One of the main reasons for the poor oral bioavailability of curcumin is its rapid metabolism by metabolic enzymes inside the gut, as well as after absorption (particularly in the liver), leading to the formation of a variety of metabolites with different biological activities to the parent molecule [65]. The human intestine and liver contain phenol sulfotransferase isoenzymes that convert curcumin into curcumin sulfates, as well as glucuronidases that convert curcumin into curcumin glucuronides [73]. In addition, a number of other metabolites may be formed, including bicyclopentadione, dihydrocurcumin, tetrahydrocurcumin (THC), hexahydrocurcumin (HHC), octahydrocurcumin (OHC), hexahydrocurcuminol, dihydroferulic acid, and ferulic acid [72,74]. The majority of the curcumin glucuronides, curcumin sulfates, and other metabolites are fairly water soluble and so are quickly excreted from the body via the urine and feces [75,76]
A number of the metabolites of curcumin have been found to exhibit some biological activity.
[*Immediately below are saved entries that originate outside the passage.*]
/-- R168 to R171, R177, R179 to R181, R184, R188: the bolt, the heartbeats and the lanes of a pair: what a module that waits,
tries, hears or loses its partner becomes, and what the primary makes of its partner's state. R180: nothing asserts BOLT_OUT
while an F3 state or PFAIL keeps it released. Its clauses rest on the model's own choices and readings in log entries 5, 62, 63,
64, 65, beside the rules. -/
def Obligations.PairRoles : Prop :=
  ∀ (s : State) (c : Bool) (l : Fin 2) (q : HbRec), Roomy s →
    let st := haspState s
    let partner (u : State) : Nat := fld u Reg.HASP_STAT 27 25
    let waits (r : Nat) (u : State) : Prop := haspState u = st ∧ u.raw = max s.raw r ∧ u.hasp.retry = some u.raw ∧ Queued 0x060A 0 u ∧
      u.pads = s.pads
    let limit := s.hasp.since + 40000 + if s.hasp.side then 10000 else 0
    (st ≠ 1 → exec (.arbitrationTimeout c) s = .next s) ∧
    (st = 1 → s.hasp.retry = none → s.flt.held = none →
      (s.pads.boltIn = true → Ends (exec (.arbitrationTimeout c) s) fun u => haspState u = 3 ∧ u.raw = max s.raw limit ∧
        fld u Reg.HASP_XFERSTAT 2 0 = 1 ∧ (s.olc.installing = none → u.pads = s.pads)) ∧
      (s.pads.boltIn = false → mayBolt s = false → exec (.arbitrationTimeout c) s = .next (advanceTo limit s)) ∧
      (s.pads.boltIn = false → mayBolt s = true →
        (Ends (exec (.arbitrationTimeout true) s) (waits limit)) ∧
        (startMode s = 0 → Ends (exec (.arbitrationTimeout false) s) fun u => haspState u = 2 ∧ u.pads.boltOut = true ∧
          enabled u = s.pads.hwEnable ∧ u.raw = max s.raw limit))) ∧
    (s.hasp.retry = none → exec (.boltRetry c) s = .next s) ∧
    (∀ r, s.hasp.retry = some r → st = 1 →
      (s.pads.boltIn = true → Ends (exec (.boltRetry c) s) fun u => haspState u = 3 ∧ u.hasp.retry = none) ∧
      (s.pads.boltIn = false → mayBolt s = true → Ends (exec (.boltRetry true) s) (waits (r + if s.hasp.side then 12000 else 2000)))) ∧
    (exec (.boltInChange s.pads.boltIn c) s = .next s) ∧
    (∀ b, s.pads.boltIn ≠ b →
      (st = 0 → Ends (exec (.boltInChange b c) s) fun u => u.pads = { s.pads with boltIn := b } ∧ haspState u = 0 ∧
        enabled u = (s.pads.boltOut && !b && s.pads.hwEnable) ∧ flag u Reg.HASP_STAT 9 = b ∧
        (b = true → s.boot.running = false → Queued 0x060A 0 u)) ∧
      (st = 1 → b = true → Ends (exec (.boltInChange b c) s) fun u => haspState u = 3 ∧ u.pads.boltIn = true)) ∧
    (st = 0 ∨ st = 1 ∨ st = 5 → exec .heartbeatSend s = .next s) ∧
    (st = 2 ∨ st = 3 ∨ st = 4 → s.frm.ticking = true → s.hasp.hbStopped = false → flag s Reg.FLT_STAT 1 = false →
      s.pads.pfailB = true → Ends (exec .heartbeatSend s) fun u => u.hasp.sent = "HEARTBEAT" :: s.hasp.sent ∧
        u.raw = max s.raw (rawAt s ((now s / 12500 + 1) * 12500))) ∧
    (st = 0 → exec (.heartbeat q) s = .next s) ∧
    (st ≠ 0 → st ≠ 1 ∨ (s.txn.jregs = [] ∧ s.olc.installing = none) → Ends (exec (.heartbeat q) s) fun u =>
      flag u Reg.HASP_STAT 11 = true ∧ u.hasp.lastHb = some (s.raw, q.state) ∧ haspState u = if st = 1 then 3 else st) ∧
    (st = 2 →
      (q.state = 3 → Ends (exec (.heartbeat q) s) fun u => partner u = 2 ∧
        (partner s ≠ 2 → fld u Reg.HASP_XFERSTAT 2 0 = 1 ∧ pair u Reg.HASP_XFERLEFT_LO = 2 ^ 33 ∧
          u.hasp.sent = "COPY" :: s.hasp.sent)) ∧
      (q.state = 5 → Ends (exec (.heartbeat q) s) fun u => partner u = 3) ∧
      (q.state = 4 → s.hasp.hbOther = none → s.hasp.digestBad = false → s.hasp.overdue = [] →
        Ends (exec (.heartbeat q) s) fun u => partner u = 1 ∧
        (fld s Reg.HASP_XFERSTAT 2 0 = 3 → fld u Reg.HASP_XFERSTAT 2 0 = 4 ∧ Queued 0x0607 0 u))) ∧
    (flag s Reg.HASP_STAT 11 = false → exec (.heartbeatLost c) s = .next s ∧ exec (.yieldRecord c) s = .next s) ∧
    (∀ r, flag s Reg.HASP_STAT 11 = true → s.hasp.lastHb = some r →
      let lost (u : State) : Prop := flag u Reg.HASP_STAT 11 = false ∧ Queued 0x0601 1 u ∧
        fld u Reg.HASP_HBMISS 31 16 = min (fld s Reg.HASP_HBMISS 31 16 + 1) 65535
      (st = 2 →
        (Ends (exec (.heartbeatLost c) s) fun u => lost u ∧ haspState u = 2 ∧ partner u = 0 ∧ u.raw = max s.raw (r.1 + 20000)) ∧
        (Ends (exec (.yieldRecord c) s) fun u => lost u ∧ haspState u = 2 ∧ partner u = 0)) ∧
      (st = 4 → s.pads.boltIn = true →
        (Ends (exec (.heartbeatLost c) s) fun u => lost u ∧ haspState u = 4 ∧ u.hasp.watch = some u.raw) ∧
        (Ends (exec (.yieldRecord c) s) fun u => lost u ∧ haspState u = 4 ∧ u.hasp.watch = some s.raw)) ∧
      (st = 4 → s.pads.boltIn = false → mayBolt s = false →
        Ends (exec (.heartbeatLost c) s) fun u => lost u ∧ haspState u = 4 ∧ u.pads = s.pads) ∧
      (st = 4 → s.pads.boltIn = false → mayBolt s = true →
        (Ends (exec (.heartbeatLost true) s) fun u => lost u ∧ waits (r.1 + 20000) u) ∧
        (s.frm.phase = 2 → s.hasp.imgFrame = some (fnum s) → s.hasp.rx = [] →
          Ends (exec (.heartbeatLost false) s) fun u => lost u ∧ haspState u = 2 ∧ partner u = 0 ∧ u.pads.boltOut = true ∧
            Queued 0x0605 1 u ∧ fld u Reg.HASP_EVCNT 31 16 = min (fld s Reg.HASP_EVCNT 31 16 + 1) 65535))) ∧
    (s.hasp.watch = none → exec .unreachable s = .next s) ∧
    (∀ r, s.hasp.watch = some r → st = 4 → s.pads.boltIn = true → Ends (exec .unreachable s) fun u => haspState u = 5 ∧
      partner u = 4 ∧ Queued 0x0602 1 u ∧ u.raw = max s.raw (r + 5000)) ∧
    (s.hasp.yielded = none → exec (.handoverFail c) s = .next s) ∧
    (∀ r, s.hasp.yielded = some r → st = 2 → s.pads.boltIn = false → s.hasp.retry = none → mayBolt s = true →
      (Ends (exec (.handoverFail true) s) (waits (r + 4000))) ∧
      (Ends (exec (.handoverFail false) s) fun u => haspState u = 2 ∧ u.pads.boltOut = true ∧ u.hasp.yielded = none ∧
        partner u = 0 ∧ Queued 0x060D 1 u ∧ ∀ n, n < 48 → (aoCh u n).fail = true)) ∧
    (let bit := 16 + l.val
     (st = 0 → exec (.haspLaneDown l) s = .next s ∧ exec (.haspLaneUp l) s = .next s) ∧
     (st ≠ 0 → exec (.haspLaneUp l) s = .next (putFlag s Reg.HASP_STAT bit true) ∧
       exec (.haspLaneDown l) s = if flag s Reg.HASP_STAT bit then raised 0x0606 0 (putFlag s Reg.HASP_STAT bit false) else .next s))

/-- R172 to R178, R182, R186, R190: what the records of the link do: a standby holds and applies them, and every other module
leaves them. R171, R192: a LEAVE record loses the partner's heartbeat at once. Its clauses rest on the model's own choices and
readings in log entries 5, 66, 67, 68, 69, 70, 162, beside the rules. -/
def Obligations.PairRecords : Prop :=
  ∀ (s : State) (n k : Nat) (d : List Byte) (smp : SampleRec) (acc : AcceptRec) (f : BusFrame) (pos : PosRec) (wr : WriteRec)
    (own : Word) (cm : CommitsRec) (cc : CcRec) (crc : Word) (kind index : Nat), Roomy s →
    let st := haspState s
    let alone := st ≠ 3 ∧ st ≠ 4
    (alone → ∀ i ∈ [Instr.sample smp, .accept acc, .payload n k f, .triggerRecord kind index n, .close n k, .position pos,
      .writeRecord wr, .commits cm, .ccRecord cc, .txdone k n, .copyRecord n d, .mirrorRecord n d, .shadowClose], exec i s = .next s) ∧
    (st ≠ 2 → ∀ i ∈ [Instr.payloadRequest n k n, .digest n crc, .digestTimeout n, .copyPassEnd, .joinRestart],
      exec i s = .next s) ∧
    (st = 0 ∨ (st ≠ 2 ∧ flag s Reg.HASP_STAT 11 = false) → exec .leaveRecord s = .next s) ∧
    (st ≠ 0 → st ≠ 2 → flag s Reg.HASP_STAT 11 = true → st ≠ 4 ∨ s.pads.boltIn = true → Ends (exec .leaveRecord s) fun u =>
      flag u Reg.HASP_STAT 11 = false ∧ haspState u = st ∧ u.flt = s.flt ∧ u.pads = s.pads ∧
      fld u Reg.HASP_HBMISS 31 16 = min (fld s Reg.HASP_HBMISS 31 16 + 1) 65535 ∧ (st = 4 → u.hasp.watch = some s.raw)) ∧
    (st = 4 →
      (s.frm.phase ≠ 1 →
        (Ends (exec (.sample smp) s) fun u => u.frm.unforced = applyOver s.frm.unforced smp.points ∧
          (shadowOf u smp.frame).sample = some smp.points) ∧
        (Ends (exec (.close n k) s) fun u => (shadowOf u n).close = some k ∧ u.frm = s.frm) ∧
        (ownReception s acc = none → s.hasp.accQ = [] → Ends (exec (.accept acc) s) fun u =>
          u.hasp.sent = "PAYLOAD_REQUEST" :: s.hasp.sent ∧ u.hasp.accQ = [acc] ∧ u.frm = s.frm) ∧
        (∀ r j, ownReception s acc = some r → s.hasp.accQ = [] → Untriggered s → r.node = some j →
          Ends (exec (.accept acc) s) fun u => u.hasp.accQ = [] ∧ (shadowOf u acc.frame).accepts = (shadowOf s acc.frame).accepts ++ [acc] ∧
            u.frm.unforced = applyOver s.frm.unforced ((s.frm.iomap.filter fun e =>
              e.kind = kindRecv && e.chan = acc.lane && e.xtd = r.frame.xtd && e.ident = r.frame.id.toNat).map fun e =>
                (e.key, pointOfData e r.frame.data))) ∧
        (s.hasp.accQ = [acc] → acc.frame = n → acc.lane = k → acc.stamp = f.stamp → acc.crc = f.crc → ownReception s acc = none →
          Ends (exec (.payload n k f) s) fun u => u.hasp.accQ = [] ∧
            (shadowOf u acc.frame).accepts = (shadowOf s acc.frame).accepts ++ [acc])) ∧
      (∀ e, e < 16 → fld s (Reg.FRM_EVTSRC e) 15 12 = kind → fld s (Reg.FRM_EVTSRC e) 11 0 = index → taskEn s (32 + e) = true →
        curMode s = modeRun → (alGet s.frm.tasks (32 + e)).isSome = true → getInst s (32 + e) = none →
        s.frm.pend.contains (32 + e) = false → alGet s.frm.later (32 + e) = none →
        Ends (exec (.triggerRecord kind index n) s) fun u => alGet u.frm.later (32 + e) = some n) ∧
      (s.frm.compute = false ∨ s.frm.running.isSome = true → ∀ it : PosItem, it = .pos pos ∨ it = .write wr →
        let held : Out := .next { s with hasp := { s.hasp with posQ := s.hasp.posQ ++ [it] } }
        ((∃ x r, s.hasp.posQ = x :: r ∧ applyPos x s = none) ∨
          (s.hasp.posQ = [] ∧ fnum s < pos.frame ∧ fnum s < wr.frame) →
          (it = .pos pos → exec (.position pos) s = held) ∧ (it = .write wr → exec (.writeRecord wr) s = held))) ∧
      (∀ i, s.hasp.posQ = [] → s.frm.insts = [(pos.tid, i)] → s.frm.running = some pos.tid → i.st = .running →
        pos.kind = .preempt → pos.frame = fnum s → curMode s = modeRun → s.frm.phase ≠ 2 →
        (i.count < pos.count → exec (.position pos) s = .next { s with hasp := { s.hasp with posQ := [.pos pos] } }) ∧
        (pos.count ≤ i.count → Ends (exec (.position pos) s) fun u => u.hasp.posQ = [] ∧ u.frm.running = none ∧
          u.frm.insts = [(pos.tid, { i with st := .suspended })])) ∧
      (s.hasp.posQ = [] → wr.frame = fnum s → curMode s ≠ modeRun → inWorking wr.addr = true → inForce wr.addr = false →
        0 < wr.data.length → wr.addr % 8 + wr.data.length ≤ 8 → StorableAll s wr.addr wr.data.length →
        Ends (exec (.writeRecord wr) s) fun u => u.hasp.posQ = [] ∧ memBytes u wr.addr wr.data.length = wr.data) ∧
      exec (.ccRecord cc) s = .next { s with hasp := { s.hasp with
        shadow := { shadowOf s cc.frame with cc := some cc } :: s.hasp.shadow.filter fun v => v.frame ≠ (shadowOf s cc.frame).frame } } ∧
      (∀ i, k < 12 → i < 64 → qState s k i ≠ 0 → memNat s (qEntry s k i + 0x10) 8 = n →
        (∀ j, j < i → qState s k j = 0 ∨ memNat s (qEntry s k j + 0x10) 8 ≠ n) →
        Ends (exec (.txdone k n) s) fun u => qState u k i = 0) ∧
      (s.frm.phase = 1 → s.frm.ticking = true → s.pads.pfailB = true →
        ((shadowOf s (fnum s)).cc = none → s.hasp.posQ = [] → Ends (exec .shadowClose s) fun u => haspState u = 5 ∧ Queued 0x0604 1 u ∧
          u.frm.compute = false ∧ u.frm.pendingCommit = none ∧ u.raw = max s.raw (rawAt s (ccAt s (fnum s) + 6000))) ∧
        (∀ q, (shadowOf s (fnum s)).cc = some q → s.hasp.imgFrame = some (fnum s) → s.hasp.posQ = [] → NoAction s →
          s.frm.insts = [] → s.frm.pend = [] → s.frm.trapStop = false → flag s Reg.FLT_STAT 1 = false →
          Ends (exec .shadowClose s) fun u => u.frm.phase = 2 ∧ u.frm.compute = false ∧ "DIGEST" ∈ u.hasp.sent ∧
            haspState u = if getReg u Reg.HASP_DIGEST = q.digest then 4 else 5))) ∧
    (st = 3 ∨ st = 4 → exec (.commits cm) s = .next { s with hasp := { s.hasp with commitsDue := s.hasp.commitsDue ++ [cm] } }) ∧
    (st = 3 → inRetained (n * 4096) = true → d.length = 4096 → (∀ p ∈ s.ecc, p.1 % 8 = 0) →
      Ends (exec (.copyRecord n d) s) fun u => memBytes u (n * 4096) 4096 = d ∧
        (n ∉ s.hasp.copied → pair u Reg.HASP_XFERLEFT_LO = pair s Reg.HASP_XFERLEFT_LO - 4096 ∧
          fld u Reg.HASP_XFERSTAT 31 24 = fld s Reg.HASP_XFERSTAT 31 24) ∧
        (n ∈ s.hasp.copied → fld u Reg.HASP_XFERSTAT 31 24 = min (fld s Reg.HASP_XFERSTAT 31 24 + 1) 255)) ∧
    (st = 3 → n + d.length < 2 ^ 33 → d ≠ [] → (∀ p ∈ s.ecc, p.2 = .double → n + d.length ≤ p.1 ∨ p.1 + 8 ≤ n) →
      Ends (exec (.mirrorRecord n d) s) fun u =>
      memBytes u n d.length = d ∧ fld u Reg.HASP_XFERSTAT 2 0 = 2) ∧
    (st = 2 →
      exec (.payloadRequest n k n) s = .next { s with hasp := { s.hasp with sent := "PAYLOAD" :: s.hasp.sent } } ∧
      (alGet s.hasp.undigested n = none → exec (.digest n crc) s = .next s ∧ exec (.digestTimeout n) s = .next s) ∧
      (alGet s.hasp.undigested n = some own →
        (own = crc → exec (.digest n crc) s = .next { s with hasp := { s.hasp with
          undigested := alDel s.hasp.undigested n, overdue := s.hasp.overdue.filter (· ≠ n) } }) ∧
        (own ≠ crc → Ends (exec (.digest n crc) s) fun u => Queued 0x0603 1 u ∧
          fld u Reg.HASP_EVCNT 15 0 = min (fld s Reg.HASP_EVCNT 15 0 + 1) 65535 ∧
          fld u Reg.HASP_STAT 27 25 = if instep s then 3 else fld s Reg.HASP_STAT 27 25) ∧
        (Ends (exec (.digestTimeout n) s) fun u => u.raw = max s.raw (rawAt s (ccAt s n + 11000)) ∧ n ∈ u.hasp.overdue ∧
          fld u Reg.HASP_STAT 27 25 = if instep s then 3 else fld s Reg.HASP_STAT 27 25)) ∧
      (Ends (exec .leaveRecord s) fun u => Queued 0x0609 0 u ∧ fld u Reg.HASP_STAT 27 25 = 0 ∧ flag u Reg.HASP_STAT 11 = false) ∧
      (fld s Reg.HASP_XFERSTAT 2 0 = 1 →
        let left := s.hasp.copyDirty.length
        let ends := left ≤ fld s Reg.HASP_XFERCFG 15 0 * 256 ∨ fld s Reg.HASP_XFERCFG 23 16 ≤ fld s Reg.HASP_XFERSTAT 31 24
        Ends (exec .copyPassEnd s) fun u => u.hasp.copyDirty = [] ∧ pair u Reg.HASP_XFERLEFT_LO = left * 4096 % 2 ^ 64 ∧
          (ends → fld u Reg.HASP_XFERSTAT 2 0 = 2 ∧ u.hasp.mirroring = true) ∧
          (¬ ends → fld u Reg.HASP_XFERSTAT 2 0 = 1 ∧ fld u Reg.HASP_XFERSTAT 31 24 = min (fld s Reg.HASP_XFERSTAT 31 24 + 1) 255)) ∧
      (fld s Reg.HASP_XFERSTAT 2 0 = 2 → Ends (exec .copyPassEnd s) fun u => u.hasp.copyDirty = [] ∧ u.hasp.finalDue = true) ∧
      (∀ r, s.hasp.rejoin = some r → Ends (exec .joinRestart s) fun u => u.raw = max s.raw (r + 400000000) ∧ u.hasp.rejoin = none ∧
        u.hasp.copyDirty = [] ∧ fld u Reg.HASP_XFERSTAT 2 0 = 1 ∧ fld u Reg.HASP_XFERSTAT 31 24 = 1 ∧
        pair u Reg.HASP_XFERLEFT_LO = 2 ^ 33))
THC has been reported to have stronger anti-inflammatory, antidiabetic, and antihyperlipidemic activity than curcumin, as well as a similar antioxidant activity [22,58,77]. HHC has been reported to have similar or better antioxidant, anti-inflammatory, anticancer, and cardiovascular protective activities as curcumin [78,79,80]. OHC has also been reported to have superior anticancer properties than curcumin, by being more effective at suppressing tumor growth and inducing cancer cell apoptosis [81,82]. In contrast, curcumin glucuronide has been reported to have a lower absorption and anticancer activity than curcumin [83]. Curcumin glucuronides and curcumin sulfates have also been reported to be less bioactive than other metabolites, as well as the parent molecule [84].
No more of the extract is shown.